---------- Data to use
-- ==== Sys2Proof/Laws/Step.lean ====
section
/-! SUPPORT. What one step can do. -/

namespace Sys2Proof.Machine

/-- Every next state of a step comes from a granted interrupt or from the instruction fetched. -/
theorem step_next_cases {s t : State} (h : step s = .next t) :
    s.halted = false ∧ s.clockEnabled = true ∧
      ((s.interruptGranted = true ∧ t = s.takeInterrupt) ∨
        (s.interruptGranted = false ∧
          ∃ i, decode (s.readWord s.pc) = .instruction i ∧ exec i s.afterFetch = .next t)) := by
  unfold step at h
  split at h
  · cases h
  · rename_i hh
    split at h
    · cases h
    · rename_i hc
      refine ⟨by simpa using hh, by simpa using hc, ?_⟩
      split at h
      · rename_i hi
        cases h
        exact .inl ⟨hi, rfl⟩
      · rename_i hi
        refine .inr ⟨by simpa using hi, ?_⟩
        split at h
        · exact ⟨_, ‹_›, h⟩
        · cases h

/-- A step that fetches is decoded and executed, or refused as non-canonical. -/
theorem step_of_fetches {s : State} (h : s.fetches) :
    step s =
      match decode (s.readWord s.pc) with
      | .instruction i => exec i s.afterFetch
      | .nonCanonical w => .refused (.nonCanonical w) := by
  obtain ⟨hh, hc, hi⟩ := h
  simp only [step, hh, hc, hi]
  rfl

end Sys2Proof.Machine
end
--------------------
What this task involves: Which lines run from the one containing "(h : s.fetches)" to the end of the entries above? Quote exactly those, and only those.

Answer to this problem:
theorem step_of_fetches {s : State} (h : s.fetches) :
    step s =
      match decode (s.readWord s.pc) with
      | .instruction i => exec i s.afterFetch
      | .nonCanonical w => .refused (.nonCanonical w) := by
  obtain ⟨hh, hc, hi⟩ := h
  simp only [step, hh, hc, hi]
  rfl

end Sys2Proof.Machine
end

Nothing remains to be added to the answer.